> _Exercise requirements_
Pick out the lines below that include the string "busy".

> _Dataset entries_
········
-- ==== Sys2Proof/Laws/State.lean ====
section
/-! SUPPORT. One lemma per field per named update of the state, so that no proof unfolds a record update. -/

namespace Sys2Proof.Machine

@[simp] theorem State.raise_build (c : FaultCode) (w : Word) (s : State) : (s.raise c w).build = s.build := rfl
@[simp] theorem State.raise_inputs (c : FaultCode) (w : Word) (s : State) : (s.raise c w).inputs = s.inputs := rfl
@[simp] theorem State.raise_busy (c : FaultCode) (w : Word) (s : State) : (s.raise c w).busy = false := rfl
@[simp] theorem State.raise_done (c : FaultCode) (w : Word) (s : State) : (s.raise c w).done = true := rfl
@[simp] theorem State.raise_faulted (c : FaultCode) (w : Word) (s : State) : (s.raise c w).faulted = true := rfl
@[simp] theorem State.raise_tstate (c : FaultCode) (w : Word) (s : State) : (s.raise c w).tstate = s.tstate := rfl
@[simp] theorem State.raise_drvState (c : FaultCode) (w : Word) (s : State) : (s.raise c w).drvState = s.drvState := rfl
@[simp] theorem State.raise_calOk (c : FaultCode) (w : Word) (s : State) : (s.raise c w).calOk = s.calOk := rfl
@[simp] theorem State.raise_fineValid (c : FaultCode) (w : Word) (s : State) : (s.raise c w).fineValid = s.fineValid := rfl
@[simp] theorem State.raise_faultCode (c : FaultCode) (w : Word) (s : State) : (s.raise c w).faultCode = c := rfl
@[simp] theorem State.raise_rxdata (c : FaultCode) (w : Word) (s : State) : (s.raise c w).rxdata = s.rxdata := rfl
@[simp] theorem State.raise_rx16 (c : FaultCode) (w : Word) (s : State) : (s.raise c w).rx16 = s.rx16 := rfl
@[simp] theorem State.raise_rawT (c : FaultCode) (w : Word) (s : State) : (s.raise c w).rawT = s.rawT := rfl
@[simp] theorem State.raise_rawP (c : FaultCode) (w : Word) (s : State) : (s.raise c w).rawP = s.rawP := rfl
@[simp] theorem State.raise_fine (c : FaultCode) (w : Word) (s : State) : (s.raise c w).fine = s.fine := rfl
@[simp] theorem State.raise_tOut (c : FaultCode) (w : Word) (s : State) : (s.raise c w).tOut = s.tOut := rfl
@[simp] theorem State.raise_pOut (c : FaultCode) (w : Word) (s : State) : (s.raise c w).pOut = s.pOut := rfl
@[simp] theorem State.raise_faultCmd (c : FaultCode) (w : Word) (s : State) : (s.raise c w).faultCmd = w := rfl
@[simp] theorem State.raise_curAddr (c : FaultCode) (w : Word) (s : State) : (s.raise c w).curAddr = s.curAddr := rfl
@[simp] theorem State.raise_curDir (c : FaultCode) (w : Word) (s : State) : (s.raise c w).curDir = s.curDir := rfl
@[simp] theorem State.raise_rxbuf (c : FaultCode) (w : Word) (s : State) : (s.raise c w).rxbuf = s.rxbuf := rfl
@[simp] theorem State.raise_cal (c : FaultCode) (w : Word) (s : State) : (s.raise c w).cal = s.cal := rfl
@[simp] theorem State.raise_mseq (c : FaultCode) (w : Word) (s : State) : (s.raise c w).mseq = [] := rfl
@[simp] theorem State.raise_pend (c : FaultCode) (w : Word) (s : State) : (s.raise c w).pend = none := rfl
@[simp] theorem State.raise_cmd (c : FaultCode) (w : Word) (s : State) : (s.raise c w).cmd = none := rfl
@[simp] theorem State.raise_trace (c : FaultCode) (w : Word) (s : State) : (s.raise c w).trace = s.trace := rfl
@[simp] theorem State.raise_hostData (c : FaultCode) (w : Word) (s : State) : (s.raise c w).hostData = s.hostData := rfl
@[simp] theorem State.raise_draws (c : FaultCode) (w : Word) (s : State) : (s.raise c w).draws = s.draws := rfl

@[simp] theorem State.accept_build (w : Word) (seq : List MStep) (s : State) : (s.accept w seq).build = s.build := rfl
@[simp] theorem State.accept_inputs (w : Word) (seq : List MStep) (s : State) : (s.accept w seq).inputs = s.inputs := rfl
@[simp] theorem State.accept_busy (w : Word) (seq : List MStep) (s : State) : (s.accept w seq).busy = true := rfl
@[simp] theorem State.accept_done (w : Word) (seq : List MStep) (s : State) : (s.accept w seq).done = false := rfl
@[simp] theorem State.accept_faulted (w : Word) (seq : List MStep) (s : State) : (s.accept w seq).faulted = s.faulted := rfl
@[simp] theorem State.accept_tstate (w : Word) (seq : List MStep) (s : State) : (s.accept w seq).tstate = s.tstate := rfl
@[simp] theorem State.accept_drvState (w : Word) (seq : List MStep) (s : State) : (s.accept w seq).drvState = s.drvState := rfl
@[simp] theorem State.accept_calOk (w : Word) (seq : List MStep) (s : State) : (s.accept w seq).calOk = s.calOk := rfl
@[simp] theorem State.accept_fineValid (w : Word) (seq : List MStep) (s : State) : (s.accept w seq).fineValid = s.fineValid := rfl
@[simp] theorem State.accept_faultCode (w : Word) (seq : List MStep) (s : State) : (s.accept w seq).faultCode = s.faultCode := rfl
@[simp] theorem State.accept_rxdata (w : Word) (seq : List MStep) (s : State) : (s.accept w seq).rxdata = s.rxdata := rfl
@[simp] theorem State.accept_rx16 (w : Word) (seq : List MStep) (s : State) : (s.accept w seq).rx16 = s.rx16 := rfl
@[simp] theorem State.accept_rawT (w : Word) (seq : List MStep) (s : State) : (s.accept w seq).rawT = s.rawT := rfl
@[simp] theorem State.accept_rawP (w : Word) (seq : List MStep) (s : State) : (s.accept w seq).rawP = s.rawP := rfl
@[simp] theorem State.accept_fine (w : Word) (seq : List MStep) (s : State) : (s.accept w seq).fine = s.fine := rfl
@[simp] theorem State.accept_tOut (w : Word) (seq : List MStep) (s : State) : (s.accept w seq).tOut = s.tOut := rfl
@[simp] theorem State.accept_pOut (w : Word) (seq : List MStep) (s : State) : (s.accept w seq).pOut = s.pOut := rfl
@[simp] theorem State.accept_faultCmd (w : Word) (seq : List MStep) (s : State) : (s.accept w seq).faultCmd = s.faultCmd := rfl
@[simp] theorem State.accept_curAddr (w : Word) (seq : List MStep) (s : State) : (s.accept w seq).curAddr = s.curAddr := rfl
@[simp] theorem State.accept_curDir (w : Word) (seq : List MStep) (s : State) : (s.accept w seq).curDir = s.curDir := rfl
@[simp] theorem State.accept_rxbuf (w : Word) (seq : List MStep) (s : State) : (s.accept w seq).rxbuf = s.rxbuf := rfl
@[simp] theorem State.accept_cal (w : Word) (seq : List MStep) (s : State) : (s.accept w seq).cal = s.cal := rfl
@[simp] theorem State.accept_mseq (w : Word) (seq : List MStep) (s : State) : (s.accept w seq).mseq = seq := rfl
@[simp] theorem State.accept_pend (w : Word) (seq : List MStep) (s : State) : (s.accept w seq).pend = s.pend := rfl
@[simp] theorem State.accept_cmd (w : Word) (seq : List MStep) (s : State) : (s.accept w seq).cmd = some w := rfl
@[simp] theorem State.accept_trace (w : Word) (seq : List MStep) (s : State) : (s.accept w seq).trace = s.trace := rfl
@[simp] theorem State.accept_hostData (w : Word) (seq : List MStep) (s : State) : (s.accept w seq).hostData = s.hostData := rfl
@[simp] theorem State.accept_draws (w : Word) (seq : List MStep) (s : State) : (s.accept w seq).draws = s.draws := rfl

@[simp] theorem State.issue_build (sym : Sym) (s : State) : (s.issue sym).build = s.build := rfl
@[simp] theorem State.issue_inputs (sym : Sym) (s : State) : (s.issue sym).inputs = s.inputs := rfl
@[simp] theorem State.issue_busy (sym : Sym) (s : State) : (s.issue sym).busy = s.busy := rfl
@[simp] theorem State.issue_done (sym : Sym) (s : State) : (s.issue sym).done = s.done := rfl
@[simp] theorem State.issue_faulted (sym : Sym) (s : State) : (s.issue sym).faulted = s.faulted := rfl
@[simp] theorem State.issue_tstate (sym : Sym) (s : State) : (s.issue sym).tstate = s.tstate := rfl
@[simp] theorem State.issue_drvState (sym : Sym) (s : State) : (s.issue sym).drvState = s.drvState := rfl
@[simp] theorem State.issue_calOk (sym : Sym) (s : State) : (s.issue sym).calOk = s.calOk := rfl
@[simp] theorem State.issue_fineValid (sym : Sym) (s : State) : (s.issue sym).fineValid = s.fineValid := rfl
@[simp] theorem State.issue_faultCode (sym : Sym) (s : State) : (s.issue sym).faultCode = s.faultCode := rfl
@[simp] theorem State.issue_rxdata (sym : Sym) (s : State) : (s.issue sym).rxdata = s.rxdata := rfl
@[simp] theorem State.issue_rx16 (sym : Sym) (s : State) : (s.issue sym).rx16 = s.rx16 := rfl
@[simp] theorem State.issue_rawT (sym : Sym) (s : State) : (s.issue sym).rawT = s.rawT := rfl
@[simp] theorem State.issue_rawP (sym : Sym) (s : State) : (s.issue sym).rawP = s.rawP := rfl
@[simp] theorem State.issue_fine (sym : Sym) (s : State) : (s.issue sym).fine = s.fine := rfl
@[simp] theorem State.issue_tOut (sym : Sym) (s : State) : (s.issue sym).tOut = s.tOut := rfl
@[simp] theorem State.issue_pOut (sym : Sym) (s : State) : (s.issue sym).pOut = s.pOut := rfl
@[simp] theorem State.issue_faultCmd (sym : Sym) (s : State) : (s.issue sym).faultCmd = s.faultCmd := rfl
@[simp] theorem State.issue_curAddr (sym : Sym) (s : State) : (s.issue sym).curAddr = s.curAddr := rfl
@[simp] theorem State.issue_curDir (sym : Sym) (s : State) : (s.issue sym).curDir = s.curDir := rfl
@[simp] theorem State.issue_rxbuf (sym : Sym) (s : State) : (s.issue sym).rxbuf = s.rxbuf := rfl
@[simp] theorem State.issue_cal (sym : Sym) (s : State) : (s.issue sym).cal = s.cal := rfl
@[simp] theorem State.issue_mseq (sym : Sym) (s : State) : (s.issue sym).mseq = s.mseq := rfl
@[simp] theorem State.issue_pend (sym : Sym) (s : State) : (s.issue sym).pend = some sym := rfl
@[simp] theorem State.issue_cmd (sym : Sym) (s : State) : (s.issue sym).cmd = s.cmd := rfl
@[simp] theorem State.issue_trace (sym : Sym) (s : State) : (s.issue sym).trace = s.trace := rfl
@[simp] theorem State.issue_hostData (sym : Sym) (s : State) : (s.issue sym).hostData = s.hostData := rfl
@[simp] theorem State.issue_draws (sym : Sym) (s : State) : (s.issue sym).draws = s.draws := rfl

@[simp] theorem State.record_build (e : BusEvent) (s : State) : (s.record e).build = s.build := rfl
@[simp] theorem State.record_inputs (e : BusEvent) (s : State) : (s.record e).inputs = s.inputs := rfl
@[simp] theorem State.record_busy (e : BusEvent) (s : State) : (s.record e).busy = s.busy := rfl
@[simp] theorem State.record_done (e : BusEvent) (s : State) : (s.record e).done = s.done := rfl
@[simp] theorem State.record_faulted (e : BusEvent) (s : State) : (s.record e).faulted = s.faulted := rfl
@[simp] theorem State.record_tstate (e : BusEvent) (s : State) : (s.record e).tstate = s.tstate := rfl
@[simp] theorem State.record_drvState (e : BusEvent) (s : State) : (s.record e).drvState = s.drvState := rfl
@[simp] theorem State.record_calOk (e : BusEvent) (s : State) : (s.record e).calOk = s.calOk := rfl
@[simp] theorem State.record_fineValid (e : BusEvent) (s : State) : (s.record e).fineValid = s.fineValid := rfl
@[simp] theorem State.record_faultCode (e : BusEvent) (s : State) : (s.record e).faultCode = s.faultCode := rfl
@[simp] theorem State.record_rxdata (e : BusEvent) (s : State) : (s.record e).rxdata = s.rxdata := rfl
@[simp] theorem State.record_rx16 (e : BusEvent) (s : State) : (s.record e).rx16 = s.rx16 := rfl
@[simp] theorem State.record_rawT (e : BusEvent) (s : State) : (s.record e).rawT = s.rawT := rfl
@[simp] theorem State.record_rawP (e : BusEvent) (s : State) : (s.record e).rawP = s.rawP := rfl
@[simp] theorem State.record_fine (e : BusEvent) (s : State) : (s.record e).fine = s.fine := rfl
@[simp] theorem State.record_tOut (e : BusEvent) (s : State) : (s.record e).tOut = s.tOut := rfl
@[simp] theorem State.record_pOut (e : BusEvent) (s : State) : (s.record e).pOut = s.pOut := rfl
@[simp] theorem State.record_faultCmd (e : BusEvent) (s : State) : (s.record e).faultCmd = s.faultCmd := rfl
@[simp] theorem State.record_curAddr (e : BusEvent) (s : State) : (s.record e).curAddr = s.curAddr := rfl
@[simp] theorem State.record_curDir (e : BusEvent) (s : State) : (s.record e).curDir = s.curDir := rfl
@[simp] theorem State.record_rxbuf (e : BusEvent) (s : State) : (s.record e).rxbuf = s.rxbuf := rfl
@[simp] theorem State.record_cal (e : BusEvent) (s : State) : (s.record e).cal = s.cal := rfl
@[simp] theorem State.record_mseq (e : BusEvent) (s : State) : (s.record e).mseq = s.mseq := rfl
@[simp] theorem State.record_pend (e : BusEvent) (s : State) : (s.record e).pend = none := rfl
@[simp] theorem State.record_cmd (e : BusEvent) (s : State) : (s.record e).cmd = s.cmd := rfl
@[simp] theorem State.record_trace (e : BusEvent) (s : State) : (s.record e).trace = s.trace ++ [e] := rfl
@[simp] theorem State.record_hostData (e : BusEvent) (s : State) : (s.record e).hostData = s.hostData := rfl
@[simp] theorem State.record_draws (e : BusEvent) (s : State) : (s.record e).draws = s.draws := rfl

@[simp] theorem State.receive_build (i : Nat) (d : Byte) (s : State) : (s.receive i d).build = s.build := rfl
@[simp] theorem State.receive_inputs (i : Nat) (d : Byte) (s : State) : (s.receive i d).inputs = s.inputs := rfl
@[simp] theorem State.receive_busy (i : Nat) (d : Byte) (s : State) : (s.receive i d).busy = s.busy := rfl
@[simp] theorem State.receive_done (i : Nat) (d : Byte) (s : State) : (s.receive i d).done = s.done := rfl
@[simp] theorem State.receive_faulted (i : Nat) (d : Byte) (s : State) : (s.receive i d).faulted = s.faulted := rfl
@[simp] theorem State.receive_tstate (i : Nat) (d : Byte) (s : State) : (s.receive i d).tstate = s.tstate := rfl
@[simp] theorem State.receive_drvState (i : Nat) (d : Byte) (s : State) : (s.receive i d).drvState = s.drvState := rfl
@[simp] theorem State.receive_calOk (i : Nat) (d : Byte) (s : State) : (s.receive i d).calOk = s.calOk := rfl
@[simp] theorem State.receive_fineValid (i : Nat) (d : Byte) (s : State) : (s.receive i d).fineValid = s.fineValid := rfl
@[simp] theorem State.receive_faultCode (i : Nat) (d : Byte) (s : State) : (s.receive i d).faultCode = s.faultCode := rfl
@[simp] theorem State.receive_rxdata (i : Nat) (d : Byte) (s : State) : (s.receive i d).rxdata = some d := rfl
@[simp] theorem State.receive_rx16 (i : Nat) (d : Byte) (s : State) : (s.receive i d).rx16 = s.rx16 := rfl
@[simp] theorem State.receive_rawT (i : Nat) (d : Byte) (s : State) : (s.receive i d).rawT = s.rawT := rfl
@[simp] theorem State.receive_rawP (i : Nat) (d : Byte) (s : State) : (s.receive i d).rawP = s.rawP := rfl
@[simp] theorem State.receive_fine (i : Nat) (d : Byte) (s : State) : (s.receive i d).fine = s.fine := rfl
@[simp] theorem State.receive_tOut (i : Nat) (d : Byte) (s : State) : (s.receive i d).tOut = s.tOut := rfl
@[simp] theorem State.receive_pOut (i : Nat) (d : Byte) (s : State) : (s.receive i d).pOut = s.pOut := rfl
@[simp] theorem State.receive_faultCmd (i : Nat) (d : Byte) (s : State) : (s.receive i d).faultCmd = s.faultCmd := rfl
@[simp] theorem State.receive_curAddr (i : Nat) (d : Byte) (s : State) : (s.receive i d).curAddr = s.curAddr := rfl
@[simp] theorem State.receive_curDir (i : Nat) (d : Byte) (s : State) : (s.receive i d).curDir = s.curDir := rfl
@[simp] theorem State.receive_rxbuf (i : Nat) (d : Byte) (s : State) : (s.receive i d).rxbuf = s.rxbuf.setIfInBounds i (some d) := rfl
@[simp] theorem State.receive_cal (i : Nat) (d : Byte) (s : State) : (s.receive i d).cal = s.cal := rfl
@[simp] theorem State.receive_mseq (i : Nat) (d : Byte) (s : State) : (s.receive i d).mseq = s.mseq := rfl
@[simp] theorem State.receive_pend (i : Nat) (d : Byte) (s : State) : (s.receive i d).pend = s.pend := rfl
@[simp] theorem State.receive_cmd (i : Nat) (d : Byte) (s : State) : (s.receive i d).cmd = s.cmd := rfl
@[simp] theorem State.receive_trace (i : Nat) (d : Byte) (s : State) : (s.receive i d).trace = s.trace := rfl
@[simp] theorem State.receive_hostData (i : Nat) (d : Byte) (s : State) : (s.receive i d).hostData = s.hostData := rfl
@[simp] theorem State.receive_draws (i : Nat) (d : Byte) (s : State) : (s.receive i d).draws = s.draws := rfl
········
> _Written response_
@[simp] theorem State.raise_busy (c : FaultCode) (w : Word) (s : State) : (s.raise c w).busy = false := rfl
@[simp] theorem State.accept_busy (w : Word) (seq : List MStep) (s : State) : (s.accept w seq).busy = true := rfl
@[simp] theorem State.issue_busy (sym : Sym) (s : State) : (s.issue sym).busy = s.busy := rfl
@[simp] theorem State.record_busy (e : BusEvent) (s : State) : (s.record e).busy = s.busy := rfl
@[simp] theorem State.receive_busy (i : Nat) (d : Byte) (s : State) : (s.receive i d).busy = s.busy := rfl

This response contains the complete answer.